> **What you have to do**
Starting at the line that holds "decide -- V11" and stopping at the line that holds "0#32⟩, ⟨.ok, 0x3F172474#32⟩].map", restate the records below word for word, with both of those lines included.

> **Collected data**
-- ==== Sys2Proof/Tests/Slice0.lean ====
section
/-! SUPPORT. The model's own tests. Expected results are the spec's: the words of 95_test_vectors.md V1 to V12, its
vectors V13 to V73 and the trace T1, or the rule named. Each runs one operation or one step on a small state. -/

namespace Sys2Proof.Tests

open Sys2Proof.Machine

/-- The state a step or a meaning leaves, if it answers one. -/
def left? : Host.Outcome State Fault Refusal → Option State
  | .next s => some s
  | .fault _ => none
  | .refused _ => none

/-- One field of the state a meaning leaves. -/
def see {α : Type} (o : Host.Outcome State Fault Refusal) (f : State → α) : Option α := (left? o).map f

/-- A move of the environment that lets a time pass or a wait overshoot, with no byte and no reset. -/
def late (a : Nat) : EnvMove := { advance := a, arrivals := [], rst := false }

/-- A move of the environment in which bytes arrive. -/
def bytes (bs : List Byte) : EnvMove := { advance := 0, arrivals := bs, rst := false }

/-- A move of the environment in which the host asserts `rst`. -/
def strike : EnvMove := { advance := 0, arrivals := [], rst := true }

/-- `k` moves of the ideal time base (41_pulse.md R136): nothing passes, every wait ends at its bound. -/
def ideal (k : Nat) : List EnvMove := List.replicate k (late 0)

/-- The reset state with a scripted environment. -/
def after (ms : List EnvMove) : State := { State.reset with env := { State.reset.env with script := ms } }

/-- A state with speeds. -/
def moving (cur tgt : Word) (ms : List EnvMove) : State := { after ms with cur := cur, tgt := tgt }

/-- A state with bytes waiting in the transport. -/
def waiting (bs : List Byte) (ms : List EnvMove) : State :=
  { State.reset with env := { State.reset.env with tq := bs, script := ms } }

/-! ### Well-formedness: each check refuses an ill-formed term -/

theorem test_wf_refuses_wide_count : (Instr.move (2 ^ 32)).wf = false := by decide
theorem test_wf_refuses_wide_duration : (Instr.step (2 ^ 32)).wf = false := by decide
theorem test_wf_refuses_wide_index : (Instr.rdReg 16).wf = false := by decide
theorem test_wf_allows_refused_operands :
    (Instr.rdReg 9).wf = true ∧ (Instr.setTgt 0x7F800000#32).wf = true ∧ (Instr.move 0xFFFFFFFF).wf = true := by
  decide

/-! ### Decoding: words written out from R80 to R84 (op in bits 35:32, arg in bits 31:0) -/

theorem test_decode_setEn : decode (0b0001#4 ++ 0b00000000000000000000000000000001#32) = .setEn true := by decide
theorem test_decode_setEn_ignored : decode 0x1FFFFFFFE#36 = .setEn false := by decide -- V9
theorem test_decode_getEn : decode (0b0010#4 ++ 0b00000000000000000000000000000000#32) = .getEn := by decide
theorem test_decode_setDir : decode (0b0011#4 ++ 0b00000000000000000000000000000001#32) = .setDir .clockwise := by
  decide
theorem test_decode_setDir_ccw : decode 0x300000000#36 = .setDir .counterClockwise := by decide -- V2
theorem test_decode_setTgt :
    decode (0b0100#4 ++ 0b00111111100000000000000000000000#32) = .setTgt 0x3F800000#32 := by decide -- V3
theorem test_decode_move : decode (0b0101#4 ++ 0b00000000000000000000000000000100#32) = .move 4 := by decide -- V4
theorem test_decode_step : decode (0b0110#4 ++ 0b00000000000000000000000111110100#32) = .step 500 := by decide -- V5
theorem test_decode_rdReg : decode 0x700000013#36 = .rdReg 3 := by decide -- V10
theorem test_decode_hasNext : decode 0x8DEADBEEF#36 = .hasNext := by decide -- V8
theorem test_decode_getNext : decode 0x900000000#36 = .getNext := by decide -- V7
theorem test_decode_reserved :
    [0x000000000#36, 0xA00000000#36, 0xB00000007#36, 0xC00000000#36, 0xD00000000#36, 0xE00000000#36,
      0xF12345678#36].map decode =
    [.reserved0, .reservedA, .reservedB, .reservedC, .reservedD, .reservedE, .reservedF] := by decide -- V11
theorem test_decode_refuses_wide : decodeNat (2 ^ 36) matches .error .widerThanCommandWord := by decide
theorem test_decodeTableWord :
    decodeTableWord 40 0x6000001F4 = some (.step 500) ∧ decodeTableWord 40 (2 ^ 36) = none := by decide
theorem test_encode_words :
    [Instr.setEn true, .setDir .counterClockwise, .setTgt 0xBF800000#32, .move 4, .step 500, .rdReg 5].map encode =
    [0x100000001#36, 0x300000000#36, 0x4BF800000#36, 0x500000004#36, 0x6000001F4#36, 0x700000005#36] := by
  decide -- V1 to V6
theorem test_pseudo_words :
    [Pseudo.moveDefault, .stepDefault, .ramp, .enable, .disable, .cw, .ccw].map (fun p => encode p.expand) =
    [0x500000001#36, 0x6000001F4#36, 0x500000000#36, 0x100000001#36, 0x100000000#36, 0x300000001#36,
      0x300000000#36] := by decide -- R98
theorem test_response_words :
    [Response.mk .ok 4#32, ⟨.badOperand, 0#32⟩, ⟨.illegalOp, 0#32⟩, ⟨.ok, 0x3F172474#32⟩].map Response.word =
    [0x000000004#34, 0x200000000#34, 0x100000000#34, 0x03F172474#34] := by decide -- V12

theorem test_assemble_decimals :
    [Line.setTgtDecimal false 10 1, .setTgtDecimal false 6 1, .setTgtPattern 0xBF800000#32, .pseudo .stepDefault].map
      Line.assemble =
    [some 0x43F800000#36, some 0x43F19999A#36, some 0x4BF800000#36, some 0x6000001F4#36] := by decide -- R97, R98
theorem test_assemble_refuses_wide : (Line.move (2 ^ 32)).assemble = none := by decide -- R81

/-! ### Arithmetic and the ramp tick (R151 to R158) -/

theorem test_decimal_06 : F32.rnd32 (6 * 2 ^ 149) 10 = 0x3F19999A#32 := by decide -- V3
theorem test_decimal_027 : F32.rnd32 (27 * 2 ^ 149) 100 = 0x3E8A3D71#32 := by decide -- V33
theorem test_tie_to_even : F32.fsub 0x3E800000#32 (F32.rnd32 (2 ^ 122) 1) = 0x3E800000#32 := by decide -- R157 case 3
theorem test_tick_V20 : rampTick 0x00000000#32 0x3F800000#32 = 0x3E4CCCCD#32 := by decide
theorem test_tick_V23 : rampTick 0x3EF9DB23#32 0x3F800000#32 = 0x3F172474#32 := by decide
theorem test_tick_V27 : rampTick 0x3F4A501B#32 0x3F800000#32 = 0x3F800000#32 := by decide
theorem test_tick_V29 : rampTick 0x3F03126E#32 0x00000000#32 = 0x3ED1B716#32 := by decide
theorem test_tick_V30 : rampTick 0xBEF9DB23#32 0xBF800000#32 = 0xBF172474#32 := by decide
theorem test_tick_V31 : rampTick 0x00000000#32 0x3E800000#32 = 0x3D4CCCCD#32 := by decide
theorem test_tick_V33 : rampTick 0x3E8A3D71#32 0x3F051EB8#32 = 0x3F051EB8#32 := by decide
theorem test_tick_V36 : rampTick 0x4B800000#32 0x4B800001#32 = 0x4B800000#32 := by decide
theorem test_duration_V37 : stepDuration 0x3F172474#32 200#16 = 8468#32 := by decide
theorem test_duration_V40 : stepDuration 0x3F000001#32 1#16 = 1999999#32 := by decide
theorem test_duration_V43 : stepDuration 0x47800000#32 200#16 = 0#32 := by decide
theorem test_duration_V45 : stepDuration 0x3F800000#32 65535#16 = 15#32 := by decide

/-! ### Commands -/

theorem test_setEn_V64 :
    see (exec (.setEn true) (after (ideal 2))) (fun s => (s.en, s.pinEn, s.obs)) =
    some (true, false, [.pin .en false 0#32, .response ⟨.ok, 0#32⟩]) := by decide
theorem test_getEn_ignores_pin :
    see (exec .getEn { after (ideal 1) with en := true, pinEn := true }) (·.rsp) = some (some ⟨.ok, 1#32⟩) := by
  decide -- R132
theorem test_setDir_V66 :
    see (exec (.setDir .clockwise) (moving 0x3F800000#32 0#32 (ideal 2))) (fun s => (s.pinDir, s.cur, s.obs)) =
    some (true, 0x3F800000#32, [.pin .dir true 0#32, .response ⟨.ok, 0#32⟩]) := by decide
theorem test_setTgt_V50 :
    see (exec (.setTgt 0x47800001#32) (moving 0#32 0x3F800000#32 (ideal 2))) (fun s => (s.tgt, s.rsp)) =
    some (0x3F800000#32, some ⟨.badOperand, 0#32⟩) := by decide
theorem test_setTgt_V54 :
    see (exec (.setTgt 0x80000000#32) (moving 0#32 0x3F800000#32 (ideal 2))) (fun s => (s.tgt, s.rsp)) =
    some (0x00000000#32, some ⟨.ok, 0#32⟩) := by decide
theorem test_move_P1_below :
    see (exec (.move 4) (moving 0x3EB851EC#32 0x3F800000#32 (ideal 2))) (fun s => (s.cur, s.rsp, s.obs.length)) =
    some (0x3EF9DB23#32, some ⟨.ok, 0#32⟩, 1) := by decide -- V22
theorem test_move_P1_above :
    see (exec (.move 2) (moving 0x3EF9DB23#32 0x3F800000#32 (ideal 8))) (fun s => (s.dur, s.obs)) =
    some (8468#32, [.pin .step true 0#32, .pin .step false 4234#32, .pin .step true 8468#32,
      .pin .step false 12702#32, .response ⟨.ok, 2#32⟩]) := by decide -- P1, command 7, two of its pulses
theorem test_step_V58 :
    see (exec (.step 500) (after [late 0, late 150, late 0, late 0])) (fun s => (s.obs, s.env.now)) =
    some ([.pin .step true 0#32, .pin .step false 400#32, .response ⟨.ok, 0#32⟩], 500#32) := by decide
theorem test_step_V59 :
    see (exec (.step 500) (after [late 0, late 350, late 0, late 0])) (fun s => (s.work.rem, s.env.now)) =
    some (0#32, 600#32) := by decide
theorem test_step_V63_wraps :
    see (exec (.step 500) { after (ideal 4) with env := { (after (ideal 4)).env with time := 0xFFFFFF00 } })
      (fun s => (s.obs, s.env.now)) =
    some ([.pin .step true 0xFFFFFF00#32, .pin .step false 0xFFFFFFFA#32, .response ⟨.ok, 0#32⟩], 0xF4#32) := by
  decide
theorem test_rdReg_V69 :
    see (exec (.rdReg 2) { after (ideal 1) with pinDir := true }) (·.rsp) = some (some ⟨.ok, 6#32⟩) := by decide
theorem test_rdReg_cursors :
    see (exec (.rdReg 3) { after (ideal 1) with rdc := 31#6, flc := 32#6 }) (·.rsp) =
    some (some ⟨.ok, 0x0000201F#32⟩) := by decide -- end of section 3 of the vectors
theorem test_rdReg_V71 :
    see (exec (.rdReg 6) (after (ideal 1))) (·.rsp) = some (some ⟨.badOperand, 0#32⟩) := by decide
theorem test_hasNext_V13 :
    see (exec .hasNext (waiting [0x47#8, 0x31#8] (ideal 9))) (fun s => (s.rxbuf, s.flc, s.env.tq)) =
    some ([(0, 0x47#8), (1, 0x31#8)], 2#6, []) := by decide
theorem test_hasNext_V13_time :
    see (exec .hasNext (waiting [0x47#8, 0x31#8] (ideal 9))) (fun s => (s.rsp, s.env.now)) =
    some (some ⟨.ok, 1#32⟩, 4000#32) := by decide
theorem test_hasNext_V19 :
    see (exec .hasNext (waiting [0x41#8] [late 0, late 0, bytes [0x42#8], late 0, late 0, late 0,
      late 0, late 0])) (fun s => (s.flc, s.obs)) =
    some (2#6, [.rxRead 0x41#8, .rxRead 0x42#8, .response ⟨.ok, 1#32⟩]) := by decide
theorem test_getNext_V14 :
    see (exec .getNext { after (ideal 2) with rxbuf := [(0, 0x47#8), (1, 0x31#8)], flc := 2#6 })
      (fun s => (s.rdc, s.flc, s.rsp)) = some (1#6, 2#6, some ⟨.ok, 0x47#32⟩) := by decide
theorem test_getNext_last :
    see (exec .getNext { after (ideal 2) with rxbuf := [(31, 0x20#8)], rdc := 31#6, flc := 32#6 })
      (fun s => (s.rdc, s.flc, s.rsp)) = some (0#6, 0#6, some ⟨.ok, 0x20#32⟩) := by decide -- R112 case 4
theorem test_reserved_V72 :
    see (exec .reservedF (after (ideal 1))) (fun s => (s.rsp, s.obs)) =
    some (some ⟨.illegalOp, 0#32⟩, [.response ⟨.illegalOp, 0#32⟩]) := by decide

/-! ### Steps: acceptance, and reset -/

theorem test_step_accepts :
    see (step ((after (ideal 3)).withFetchWord 40 0x100000001)) (fun s => (s.en, s.work.opc, s.env.cmds, s.rsp)) =
    some (true, 0x1#4, [], some ⟨.ok, 0#32⟩) := by decide
theorem test_step_without_command :
    see (step { after [bytes [1#8]] with rsp := some ⟨.ok, 0#32⟩ }) (fun s => (s.rsp, s.env.tq, s.obs)) =
    some (none, [1#8], []) := by decide
theorem test_step_without_word_then_word :
    see (step { after [late (2 ^ 32)] with env := { (after [late (2 ^ 32)]).env with cmds := [none, some 0x200000000#36] } })
      (fun s => (s.env.cmds, s.env.time, s.env.now, s.obs)) = some ([some 0x200000000#36], 2 ^ 32, 0#32, []) := by
  decide -- R227: any gap
theorem test_reset_V73 :
    see (exec (.move 4) { moving 0x3EF9DB23#32 0x3F800000#32 (ideal 7 ++ [strike]) with en := true, pinEn := false })
      (fun s => (s.rsp, s.cur, s.pinStep, s.pinEn)) = some (none, 0#32, false, true) := by decide
theorem test_reset_V73_pulses :
    see (exec (.move 4) (moving 0x3EF9DB23#32 0x3F800000#32 (ideal 7 ++ [strike])))
      (fun s => s.obs.map fun o => o matches .pin .step true _) = some [true, false, true, false] := by decide
theorem test_reset_loses_drained_bytes :
    see (exec .hasNext (waiting [0x47#8, 0x31#8] (ideal 3 ++ [late 0, strike])))
      (fun s => (s.flc, s.rxbuf, s.env.tq, s.rsp)) = some (0#6, [], [], none) := by decide -- R212, U15
theorem test_reset_cuts_high_phase :
    see (exec (.step 500) (after [late 0, strike])) (fun s => (s.pinStep, s.dur, s.obs)) =
    some (false, 0#32, [.pin .step true 0#32]) := by decide -- R212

> **Solution to the problem**
    [.reserved0, .reservedA, .reservedB, .reservedC, .reservedD, .reservedE, .reservedF] := by decide -- V11
theorem test_decode_refuses_wide : decodeNat (2 ^ 36) matches .error .widerThanCommandWord := by decide
theorem test_decodeTableWord :
    decodeTableWord 40 0x6000001F4 = some (.step 500) ∧ decodeTableWord 40 (2 ^ 36) = none := by decide
theorem test_encode_words :
    [Instr.setEn true, .setDir .counterClockwise, .setTgt 0xBF800000#32, .move 4, .step 500, .rdReg 5].map encode =
    [0x100000001#36, 0x300000000#36, 0x4BF800000#36, 0x500000004#36, 0x6000001F4#36, 0x700000005#36] := by
  decide -- V1 to V6
theorem test_pseudo_words :
    [Pseudo.moveDefault, .stepDefault, .ramp, .enable, .disable, .cw, .ccw].map (fun p => encode p.expand) =
    [0x500000001#36, 0x6000001F4#36, 0x500000000#36, 0x100000001#36, 0x100000000#36, 0x300000001#36,
      0x300000000#36] := by decide -- R98
theorem test_response_words :
    [Response.mk .ok 4#32, ⟨.badOperand, 0#32⟩, ⟨.illegalOp, 0#32⟩, ⟨.ok, 0x3F172474#32⟩].map Response.word =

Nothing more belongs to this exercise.